Saved entries:
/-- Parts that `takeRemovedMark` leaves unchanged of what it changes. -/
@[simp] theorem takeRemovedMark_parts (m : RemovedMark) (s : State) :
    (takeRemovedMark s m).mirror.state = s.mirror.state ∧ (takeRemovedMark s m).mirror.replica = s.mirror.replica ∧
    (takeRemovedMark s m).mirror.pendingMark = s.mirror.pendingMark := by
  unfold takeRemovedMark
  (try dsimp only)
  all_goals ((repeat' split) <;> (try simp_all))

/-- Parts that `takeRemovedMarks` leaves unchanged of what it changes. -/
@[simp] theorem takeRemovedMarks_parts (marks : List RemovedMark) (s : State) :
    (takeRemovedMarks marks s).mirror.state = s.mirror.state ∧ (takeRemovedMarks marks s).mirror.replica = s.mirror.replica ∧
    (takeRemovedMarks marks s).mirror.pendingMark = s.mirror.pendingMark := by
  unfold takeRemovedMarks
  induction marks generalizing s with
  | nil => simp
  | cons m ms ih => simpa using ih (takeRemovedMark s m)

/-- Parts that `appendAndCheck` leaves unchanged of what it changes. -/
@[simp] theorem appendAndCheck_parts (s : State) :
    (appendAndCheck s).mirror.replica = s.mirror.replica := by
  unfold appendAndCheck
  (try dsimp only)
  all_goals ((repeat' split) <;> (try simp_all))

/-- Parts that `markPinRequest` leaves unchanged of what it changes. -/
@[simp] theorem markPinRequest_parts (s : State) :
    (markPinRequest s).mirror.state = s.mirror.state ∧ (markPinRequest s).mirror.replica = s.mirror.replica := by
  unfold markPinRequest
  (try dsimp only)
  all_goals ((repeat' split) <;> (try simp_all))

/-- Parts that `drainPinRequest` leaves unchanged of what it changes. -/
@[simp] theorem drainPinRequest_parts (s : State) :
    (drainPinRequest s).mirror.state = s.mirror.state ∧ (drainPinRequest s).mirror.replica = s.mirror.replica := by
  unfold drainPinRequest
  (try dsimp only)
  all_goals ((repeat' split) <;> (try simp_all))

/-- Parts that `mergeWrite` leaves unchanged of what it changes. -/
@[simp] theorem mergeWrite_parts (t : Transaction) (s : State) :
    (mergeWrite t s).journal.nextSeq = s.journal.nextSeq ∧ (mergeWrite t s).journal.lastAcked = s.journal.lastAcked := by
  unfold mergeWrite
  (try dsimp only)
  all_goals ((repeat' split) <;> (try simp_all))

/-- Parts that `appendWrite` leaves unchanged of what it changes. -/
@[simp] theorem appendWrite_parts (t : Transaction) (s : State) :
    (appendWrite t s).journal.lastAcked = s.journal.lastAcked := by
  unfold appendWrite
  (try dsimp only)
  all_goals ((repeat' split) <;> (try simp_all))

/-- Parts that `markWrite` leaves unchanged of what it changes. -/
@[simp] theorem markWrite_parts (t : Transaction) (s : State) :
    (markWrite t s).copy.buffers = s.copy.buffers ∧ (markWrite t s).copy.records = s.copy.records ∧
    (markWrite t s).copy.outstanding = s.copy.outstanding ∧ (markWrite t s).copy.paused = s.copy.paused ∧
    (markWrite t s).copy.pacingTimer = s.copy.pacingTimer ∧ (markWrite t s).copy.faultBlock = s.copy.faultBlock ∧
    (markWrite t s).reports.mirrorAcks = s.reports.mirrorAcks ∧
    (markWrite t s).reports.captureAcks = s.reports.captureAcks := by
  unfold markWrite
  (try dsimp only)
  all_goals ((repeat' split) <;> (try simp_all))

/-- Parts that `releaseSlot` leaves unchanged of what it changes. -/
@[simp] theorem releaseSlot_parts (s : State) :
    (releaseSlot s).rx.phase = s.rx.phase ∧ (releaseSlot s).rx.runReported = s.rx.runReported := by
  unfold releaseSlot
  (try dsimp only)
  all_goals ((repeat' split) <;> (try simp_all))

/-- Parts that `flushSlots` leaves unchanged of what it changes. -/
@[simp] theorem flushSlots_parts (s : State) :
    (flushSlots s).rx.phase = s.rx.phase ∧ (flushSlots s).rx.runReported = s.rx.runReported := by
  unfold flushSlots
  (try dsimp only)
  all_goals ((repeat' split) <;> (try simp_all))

→ **What is required**
Using the entries above, print each one again without any alteration.

→ **Worked solution**
/-- Parts that `takeRemovedMark` leaves unchanged of what it changes. -/
@[simp] theorem takeRemovedMark_parts (m : RemovedMark) (s : State) :
    (takeRemovedMark s m).mirror.state = s.mirror.state ∧ (takeRemovedMark s m).mirror.replica = s.mirror.replica ∧
    (takeRemovedMark s m).mirror.pendingMark = s.mirror.pendingMark := by
  unfold takeRemovedMark
  (try dsimp only)
  all_goals ((repeat' split) <;> (try simp_all))

/-- Parts that `takeRemovedMarks` leaves unchanged of what it changes. -/
@[simp] theorem takeRemovedMarks_parts (marks : List RemovedMark) (s : State) :
    (takeRemovedMarks marks s).mirror.state = s.mirror.state ∧ (takeRemovedMarks marks s).mirror.replica = s.mirror.replica ∧
    (takeRemovedMarks marks s).mirror.pendingMark = s.mirror.pendingMark := by
  unfold takeRemovedMarks
  induction marks generalizing s with
  | nil => simp
  | cons m ms ih => simpa using ih (takeRemovedMark s m)

/-- Parts that `appendAndCheck` leaves unchanged of what it changes. -/
@[simp] theorem appendAndCheck_parts (s : State) :
    (appendAndCheck s).mirror.replica = s.mirror.replica := by
  unfold appendAndCheck
  (try dsimp only)
  all_goals ((repeat' split) <;> (try simp_all))

/-- Parts that `markPinRequest` leaves unchanged of what it changes. -/
@[simp] theorem markPinRequest_parts (s : State) :
    (markPinRequest s).mirror.state = s.mirror.state ∧ (markPinRequest s).mirror.replica = s.mirror.replica := by
  unfold markPinRequest
  (try dsimp only)
  all_goals ((repeat' split) <;> (try simp_all))

/-- Parts that `drainPinRequest` leaves unchanged of what it changes. -/
@[simp] theorem drainPinRequest_parts (s : State) :
    (drainPinRequest s).mirror.state = s.mirror.state ∧ (drainPinRequest s).mirror.replica = s.mirror.replica := by
  unfold drainPinRequest
  (try dsimp only)
  all_goals ((repeat' split) <;> (try simp_all))

/-- Parts that `mergeWrite` leaves unchanged of what it changes. -/
@[simp] theorem mergeWrite_parts (t : Transaction) (s : State) :
    (mergeWrite t s).journal.nextSeq = s.journal.nextSeq ∧ (mergeWrite t s).journal.lastAcked = s.journal.lastAcked := by
  unfold mergeWrite
  (try dsimp only)
  all_goals ((repeat' split) <;> (try simp_all))

/-- Parts that `appendWrite` leaves unchanged of what it changes. -/
@[simp] theorem appendWrite_parts (t : Transaction) (s : State) :
    (appendWrite t s).journal.lastAcked = s.journal.lastAcked := by
  unfold appendWrite
  (try dsimp only)
  all_goals ((repeat' split) <;> (try simp_all))

/-- Parts that `markWrite` leaves unchanged of what it changes. -/
@[simp] theorem markWrite_parts (t : Transaction) (s : State) :
    (markWrite t s).copy.buffers = s.copy.buffers ∧ (markWrite t s).copy.records = s.copy.records ∧
    (markWrite t s).copy.outstanding = s.copy.outstanding ∧ (markWrite t s).copy.paused = s.copy.paused ∧
    (markWrite t s).copy.pacingTimer = s.copy.pacingTimer ∧ (markWrite t s).copy.faultBlock = s.copy.faultBlock ∧
    (markWrite t s).reports.mirrorAcks = s.reports.mirrorAcks ∧
    (markWrite t s).reports.captureAcks = s.reports.captureAcks := by
  unfold markWrite
  (try dsimp only)
  all_goals ((repeat' split) <;> (try simp_all))

/-- Parts that `releaseSlot` leaves unchanged of what it changes. -/
@[simp] theorem releaseSlot_parts (s : State) :
    (releaseSlot s).rx.phase = s.rx.phase ∧ (releaseSlot s).rx.runReported = s.rx.runReported := by
  unfold releaseSlot
  (try dsimp only)
  all_goals ((repeat' split) <;> (try simp_all))

/-- Parts that `flushSlots` leaves unchanged of what it changes. -/
@[simp] theorem flushSlots_parts (s : State) :
    (flushSlots s).rx.phase = s.rx.phase ∧ (flushSlots s).rx.runReported = s.rx.runReported := by
  unfold flushSlots
  (try dsimp only)
  all_goals ((repeat' split) <;> (try simp_all))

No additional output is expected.